*Activity*. Output, word for word, the lines of this listing that fall between the line with "if s.pc.toNat > 32767 then .outside" and the line with "mem := s.mem.place", counting both of those lines, and no others.

* * *

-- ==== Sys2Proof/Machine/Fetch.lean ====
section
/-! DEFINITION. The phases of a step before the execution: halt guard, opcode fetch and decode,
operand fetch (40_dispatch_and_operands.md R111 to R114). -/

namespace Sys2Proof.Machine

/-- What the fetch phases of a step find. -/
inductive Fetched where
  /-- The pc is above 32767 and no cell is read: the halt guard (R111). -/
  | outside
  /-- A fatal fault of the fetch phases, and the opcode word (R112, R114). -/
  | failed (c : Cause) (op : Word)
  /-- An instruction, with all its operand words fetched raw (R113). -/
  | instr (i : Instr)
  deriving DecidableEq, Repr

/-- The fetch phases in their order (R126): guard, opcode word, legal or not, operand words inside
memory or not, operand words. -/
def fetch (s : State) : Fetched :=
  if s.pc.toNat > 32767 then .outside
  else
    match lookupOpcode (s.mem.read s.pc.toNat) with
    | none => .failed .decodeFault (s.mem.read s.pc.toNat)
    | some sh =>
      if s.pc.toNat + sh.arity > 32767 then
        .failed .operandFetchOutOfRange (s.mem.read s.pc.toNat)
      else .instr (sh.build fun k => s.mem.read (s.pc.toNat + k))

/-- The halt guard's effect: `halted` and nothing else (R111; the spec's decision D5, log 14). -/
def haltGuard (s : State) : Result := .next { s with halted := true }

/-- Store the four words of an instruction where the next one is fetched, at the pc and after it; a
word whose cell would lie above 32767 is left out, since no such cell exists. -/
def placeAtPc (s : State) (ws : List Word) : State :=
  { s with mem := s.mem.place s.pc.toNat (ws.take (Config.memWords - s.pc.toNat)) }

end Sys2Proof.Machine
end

* * *

*Answer box*.
  if s.pc.toNat > 32767 then .outside
  else
    match lookupOpcode (s.mem.read s.pc.toNat) with
    | none => .failed .decodeFault (s.mem.read s.pc.toNat)
    | some sh =>
      if s.pc.toNat + sh.arity > 32767 then
        .failed .operandFetchOutOfRange (s.mem.read s.pc.toNat)
      else .instr (sh.build fun k => s.mem.read (s.pc.toNat + k))

/-- The halt guard's effect: `halted` and nothing else (R111; the spec's decision D5, log 14). -/
def haltGuard (s : State) : Result := .next { s with halted := true }

/-- Store the four words of an instruction where the next one is fetched, at the pc and after it; a
word whose cell would lie above 32767 is left out, since no such cell exists. -/
def placeAtPc (s : State) (ws : List Word) : State :=
  { s with mem := s.mem.place s.pc.toNat (ws.take (Config.memWords - s.pc.toNat)) }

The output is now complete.